Theorem: Let $X$ be a compact (Hausdorff!) space, and let $c \in X$. Suppose that there is a continuous function $I: X \rightarrow \mathbb{R}$ such that $I^{-1}(0) = \{c\}$. Then the following are equivalent:
(i) The point $c$ is isolated in $X$.
(ii) The ideal $\mathfrak{m}_c$ is principal.
(iii) The ideal $\mathfrak{m}_c$ is finitely generated.
(iv) The ideal $\mathfrak{m}_c$ is countably generated.

Well, this would be a better result without the weird hypothesis about the existence of $I$. Hence the question. (Maybe someone can see a better way to get around this hypothesis or replace it with something more natural...)

By the way, compactness also feels a little too strong here. This is being used to ensure that $C(X)$ is a Banach space under the supremum norm, but maybe there's a way around this as well.

Answer 1

Note that if $f^{-1}(0)=\{x\}$ then there exists a sequence of neighbourhoods $U_n $ of $x$ so that $\{x\}=\bigcap_n U_n$. In the particular case that $X$ is compact Hausdorff this implies that $X$ is first countable. So any non-first countable compact topological space does not have that property. Edit:

We can have a similar characterization as 2. If $X$ is a Tychonoff space then $x$ is a zero set if and only if is a $G_\delta$

proof: Suppose $\{x\}=\bigcap_n U_n$ where $U_n$ is a decreasing sequence of open neighbourhoods of $x$. For each $n$ there is a function $f_n: X\to [0,1]$ so that $f_n(x)=0$ and $f_n(y)=1 $ for all $y\in X\setminus U_n$ ($f_n$ exists since $X$ is Tychonoff).

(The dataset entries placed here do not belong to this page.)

-- ==== Sys2Proof/Machine/State.lean ====
section
/-!
DEFINITION. The machine's state as plain data, the reasons a step can stop, and the state after reset.
Every register of the map lives in State.regs under its BAR0 offset (Regs.lean names them); what the spec gives the
machine beside registers stands in the structures below, one for each unit.
Times are machine times in units of 1/8000 ns (one FCLK tick is 6,400 units), schedule times are ticks.
-/

namespace Sys2Proof.Machine

/-- A sparse table from numbers to values: keys strictly rising, no entry equal to the table's default at its key. -/
abbrev Tab (α : Type) := List (Nat × α)

/-- A triple for the axes X, Y, Z. -/
structure V3 where
  x : Int
  y : Int
  z : Int
  deriving DecidableEq, Repr

/-- The zero triple. -/
def V3.zero : V3 := ⟨0, 0, 0⟩

/-! ### Curd sequencer (02, 03) -/

/-- A place in the instruction flow: a body word of the curd being decoded, or of the pattern library (R76). -/
structure Loc where
  lib : Bool
  word : Nat
  deriving DecidableEq, Repr

/-- An open loop (R77): the first body word, iterations left, the call depth at its REP. -/
structure Loop where
  start : Loc
  left : Nat
  depth : Nat
  deriving DecidableEq, Repr

/-- An accepted curd descriptor, not yet released (R100 to R103), with what its header gave when it entered the feed (R52, R54). -/
structure Curd where
  index : Nat
  line : Nat
  irq : Bool
  hdr : Bool
  seqno : Nat
  words : Nat
  last : Bool
  stime : Nat
  /-- A fetch fault that waits for its fault time, with its place (R67). -/
  fault : Option (Nat × Loc)
  /-- BCRC of the header (R54). -/
  bcrc : Nat
  deriving DecidableEq, Repr

/-- Segment instructions (R80 to R85). -/
inductive SegKind where
  | jump | line | cubic | dwell | focus
  deriving DecidableEq, Repr

/-- A queued segment: [start, start + dur), end points in 1/256 FU, start velocity as numerators over one denominator in 1/256 FU
per microsecond, end velocity of a cubic in s24.8, profile bit (R80 to R85). -/
structure Segment where
  kind : SegKind
  start : Nat
  dur : Nat
  p0 : V3
  pe : V3
  v0 : V3
  v0den : Nat
  ve : V3
  prof : Nat
  deriving DecidableEq, Repr

/-- What a timed action does (R74, R75, R79, R86 to R94, R97, R98). -/
inductive Act where
  | sig (event : Nat)
  | evt (code : Nat) (data : Nat)
  | fence
  | period (axmask tab len : Nat)
  | learn (axmask mode : Nat)
  | gsel (axmask : Nat) (auto : Bool) (region : Nat)
  | pset (power : Nat)
  | pramp (pend dur : Nat)
  | env (hi lo : Int) (pmax pmin : Nat)
  | mpl (gset mode ratio sum : Nat)
  | gateOn (fine win : Nat)
  | gateOff (fine : Nat)
  | pulse (power per wid count win : Nat)
  | trig (width kind unit : Nat)
  | move (axis pslot : Nat) (target : Int)
  deriving DecidableEq, Repr

/-- An action in the action queue with its action time (R63, R64). -/
structure Action where
  time : Nat
  act : Act
  deriving DecidableEq, Repr

/-- How a part of a handoff comes out (R240): open, normal, or fallback with a cause of R245. -/
inductive HandOutcome where
  | undecided
  | normal
  | fallback (cause : Nat)
  deriving DecidableEq, Repr

/-- An outstanding HAND (R95, R240, R246). -/
structure Hand where
  take : Bool
  fb : Bool
  pdev : Nat
  pch : Nat
  xf : Nat
  hid : Nat
  anchor : Nat
  nlen : Nat
  alen : Nat
  bdur : Nat
  block : Loc
  readySent : Bool
  token : Option Nat
  commitRx : Option Nat
  partnerFb : Option Nat
  committed : Bool
  outcome : HandOutcome
  decided : Bool
  frameErr : Option V3
  theta : Int
  deriving DecidableEq, Repr

/-- A HAND block being decoded after its decision (R96): one past its last word, where the flow goes on, the cursor it must
reach, and the call depth at its HAND. -/
structure HandBlock where
  stop : Nat
  resume : Nat
  cursor : Nat
  depth : Nat
  deriving DecidableEq, Repr

/-- A hand token as received or sent (R237). -/
structure Token where
  kind : Nat
  fromDev : Nat
  fromCh : Nat
  take : Bool
  toCh : Nat
  cause : Nat
  hid : Nat
  xf : Nat
  anchor : Nat
  layer : Nat
  gridA : Nat
  deriving DecidableEq, Repr

/-- One feed entry (R106): the DRAM line, whether its read is outstanding or done, its words and their CRC-32C once they have
arrived, whether the decoder has checked them (R108), fetches again so far, and the words that the visit serves, each with the block
choices on the way to it (R107): a HAND, and true for its alternative block. A curd's header line has head = true; curd is the
descriptor index of the walker's curd. -/
structure FeedEntry where
  line : Nat
  asked : Bool
  arrived : Bool
  words : List Word64
  crc : Nat
  checked : Bool
  refetch : Nat
  reads : List (List (Nat × Bool) × Nat)
  head : Bool
  curd : Nat
  deriving DecidableEq, Repr

/-- The walker's or the decoder's place: flow position, curd ordinal among the accepted curds, K registers, stacks (R60, R76, R77, R107). -/
structure Flow where
  loc : Loc
  curd : Nat
  k : List Nat
  calls : List Loc
  loops : List Loop
  deriving DecidableEq, Repr

/-- The times that the order rules compare, along the walker's way (R107): the cursor, the last action time and gate edge, the last
gate-on edge, the gate-on edges placed (first time, period, count), the last GYIELD and the latest end of a HAND. -/
structure Pace where
  cursor : Nat
  lastAct : Nat
  lastEdge : Option (Nat × Nat)
  lastOn : Option Nat
  ons : List (Nat × Nat × Nat)
  lastYield : Option (Nat × Nat)
  handEnd : Nat
  deriving DecidableEq, Repr

/-- The walker inside the two blocks of a HAND with FB = 1 (R107): the first and one-past-last words, the cursor that each block must
reach (R96), the state it found the HAND in, the state after the normal block (none where that block holds a fault), and the decision
once it has fallen: true for the alternative block. The times go with the states. -/
structure WalkFork where
  id : Nat
  start : Nat
  alt : Bool
  choice : Option Bool
  normalEnd : Nat
  altEnd : Nat
  goal : Nat
  saved : Flow
  savedPace : Pace
  afterNormal : Option (Flow × Pace)
  deriving DecidableEq, Repr

/-- A fault that waits for its fault time (R67): status code, fault time, place and SEQNO (R118). -/
structure PendingFault where
  code : Nat
  time : Nat
  word : Nat
  lib : Bool
  seqno : Nat
  deriving DecidableEq, Repr

/-- A SYNC awaiting its deadline (R73): event, deadline, and its place for R118. -/
structure SyncWait where
  event : Nat
  time : Nat
  word : Nat
  seqno : Nat
  deriving DecidableEq, Repr

/-- A pulse train in progress (R91). -/
structure Train where
  t0 : Nat
  per : Nat
  wid : Nat
  count : Nat
  next : Nat
  win : Nat
  deriving DecidableEq, Repr

/-- A power ramp in progress (R90): start value, end value, first and last power instant. -/
structure Ramp where
  from_ : Nat
  pend : Nat
  t0 : Nat
  t1 : Nat
  deriving DecidableEq, Repr

/-- What a channel's sequencer holds beside its registers. -/
structure Chan where
  /-- The decoder's position and stacks (R60, R76, R77). -/
  dec : Flow
  /-- The cursor C (R61). -/
  cursor : Nat
  /-- C at the end of the previous curd, or the first curd's STIME (R67). -/
  prevEnd : Nat
  /-- The decoder has begun the body of its current curd, with its implicit WAIT (R55). -/
  begun : Bool
  /-- Accepted curds in ring order; the decoder's curd is at index dec.curd (R102, R103). -/
  curds : List Curd
  /-- SEQNO expected in the next header (R54). -/
  nextSeqno : Nat
  /-- A curd with LAST = 1 has been accepted (R54, R105). -/
  lastSeen : Bool
  /-- HEAD at the arm command (R105). -/
  headAtArm : Nat
  /-- Time of the last descriptor read that found OWN = 0 (R102). -/
  ownReadAt : Nat
  /-- The walker's position, its fork and whether it has stopped (R107). -/
  walk : Flow
  fork : List WalkFork
  walkStopped : Bool
  /-- Extension words to pass before the walker's next instruction, and whether it stops after them. -/
  walkExt : Nat
  walkEnd : Bool
  /-- The times along the walker's way (R107). -/
  walkPace : Pace
  /-- Feed entries in decode order (R106, R107). -/
  feed : List FeedEntry
  /-- A curd of the channel failed BCRC before the start decision (R32). -/
  bcrcFailed : Bool
  /-- Queued segments, oldest first (R65). -/
  segs : List Segment
  /-- Queued actions in stream order (R65). -/
  acts : List Action
  /-- Outstanding HANDs, oldest first (R95, R246). -/
  hands : List Hand
  /-- Normal parts past their crossfade whose record waits for a frame (R249). -/
  handLogs : List Hand
  /-- The chosen blocks of HANDs in decode, innermost first (R96). -/
  handBlock : List HandBlock
  /-- Stored tokens, oldest first (R239). -/
  tokens : List Token
  /-- Last action time and last gate edge in stream order (R63). -/
  lastAct : Nat
  lastEdge : Option (Nat × Nat)
  /-- Time of the last gate-on edge in stream order, pulses included (R72). -/
  lastOn : Option Nat
  /-- End position of the last queued segment in 1/256 FU, and its end velocity as numerators over a denominator (R61, R80). -/
  endPos : V3
  endVel : V3
  endVelDen : Nat
  /-- The last GYIELD decoded: its index and S_g (R72, R95). -/
  lastYield : Option (Nat × Nat)
  /-- Yield indices decoded and not yet left, in stream order (R27, R28). -/
  yields : List Nat
  /-- HALT has been decoded (R69). -/
  haltDecoded : Bool
  /-- The decoder has taken a fault and stopped (R67). -/
  decStopped : Bool
  /-- SYNC deadlines awaiting their check (R73). -/
  syncs : List SyncWait
  /-- A fault waiting for its fault time (R67). -/
  pending : Option PendingFault
  /-- The layer's participant, from the mask taken at the arm command (R29, R35). -/
  part : Bool
  /-- A pulse train in progress (R91). -/
  train : Option Train
  /-- The position that the evaluator last delivered, s32.8 FU (R61, R66). -/
  lastEval : V3
  /-- After a FIELD fault: the position held to the end of the segment, with that end (R83). -/
  fieldHold : Option (Nat × V3)
  /-- Line address and descriptor words of a library load in progress (R111). -/
  libWords : Nat
  libLine : Nat
  deriving DecidableEq, Repr

/-! ### Group unit (01, 03) -/

/-- The life of a layer (01, Arming and starting a layer). -/
structure Group where
  /-- Layer number and participation mask that the arm command took (R29, R128). -/
  layer : Nat
  pmask : Nat
  /-- Line of the yield table, its entries N, resume index r and M_start, as the arm command took them (R29, R128). -/
  yline : Nat
  n : Nat
  resume : Nat
  mstart : Nat
  /-- Machine time of the arm command (R30, R128). -/
  armedAt : Nat
  /-- Wake alarm of R31, in machine time. -/
  wakeAlarm : Option Nat
  /-- The wake alarm's vote for SEQ stands (R121). -/
  wakeVote : Bool
  /-- START has been decided, M_start not yet reached (R33). -/
  started : Bool
  /-- REFUSE has been decided (R33). -/
  refused : Bool
  /-- Schedule time S and ticks held P (R20); S advances while run is true. -/
  s : Nat
  p : Nat
  run : Bool
  /-- Machine time of the grid origin G (R19, R48), and of the stop of S in a hold. -/
  origin : Int
  holdAt : Nat
  /-- Start votes by member: true READY (R33). -/
  startVotes : List (Nat × Bool)
  /-- The own start vote was sent (R33). -/
  voted : Bool
  /-- Next undecided yield, next yield to pass (R36, R41). -/
  nextYield : Nat
  /-- Sealed for the next undecided yield: own request causes (R36). -/
  sealed : Option Nat
  /-- Yield votes for the next undecided yield: member, S_g, hold, causes, abort, P (R36, R41). -/
  votes : List (Nat × Nat × Bool × Nat × Bool × Nat)
  /-- The arrival window for yield votes has closed (R36). -/
  closed : Bool
  /-- Decision for the next yield: 0 none, 1 PASS, 2 HOLD, 3 ABORT (R36). -/
  decision : Nat
  /-- Cause of a decided ABORT (R125). -/
  abortCause : Nat
  /-- Members for the 0xFF06 record of a decided ABORT (R125). -/
  abortMask : Nat
  /-- The HOLD votes of the decided yield: member and causes (R36, R37). -/
  held : List (Nat × Nat)
  /-- The member had a request cause at the decision (R37). -/
  ownHold : Bool
  /-- The member's abort flag (R43). -/
  abortFlag : Bool
  /-- GROUP_ABORT received for the armed layer (R36, R43). -/
  groupAbort : Bool
  /-- Latest hold event by member: stamp and true for HOLD (R37). -/
  holders : List (Nat × Nat × Bool)
  /-- All causes and all holding members of the present hold (R125, 0xFF01). -/
  holdCauses : Nat
  holdMembers : Nat
  /-- The own latest HOLD or RELEASE event: HOLD, its stamp, when it was last sent, its cause bits (R37). -/
  ownEvent : Option (Bool × Nat × Nat × Nat)
  /-- The computed restart in machine time (R38). -/
  restart : Option Nat
  /-- Late HOLD requests carried to the next yield (R39). -/
  lateHold : Bool
  /-- Received flags of fabric events, the set event numbers (R73). -/
  events : Tab Bool
  /-- Records lost since the last 0xFF07 record (R126). -/
  lostSince : Nat
  /-- Thermal pause debt D in 1/256 ticks (R431). -/
  debt : Nat
  deriving DecidableEq, Repr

Now, the function $g=\sum_n \frac{1}{2^n} f_n$ satisfies that $g^{-1}(0)=\{x\}$. The other implication is trivial.

Answer 2

This is a partial answer; I will provide an example of a compact Hausdorff space with a singleton that isn't a zero set.

Consider an uncoutable discrete space $X$ and let $X^+$ be its one-point compactification. Clearly $X^+$ is compact Hausdorff.

We claim that the singleton $\{\infty\}$ isn't $G_\delta$ and therefore can't be a zero set. If it were a countable intersection of open sets $U_n$, each of these must have a finite complement. But since we took $X$ to be uncountable, we cannot hope to get $X\setminus\{\infty\}$ as the countable union of finite sets.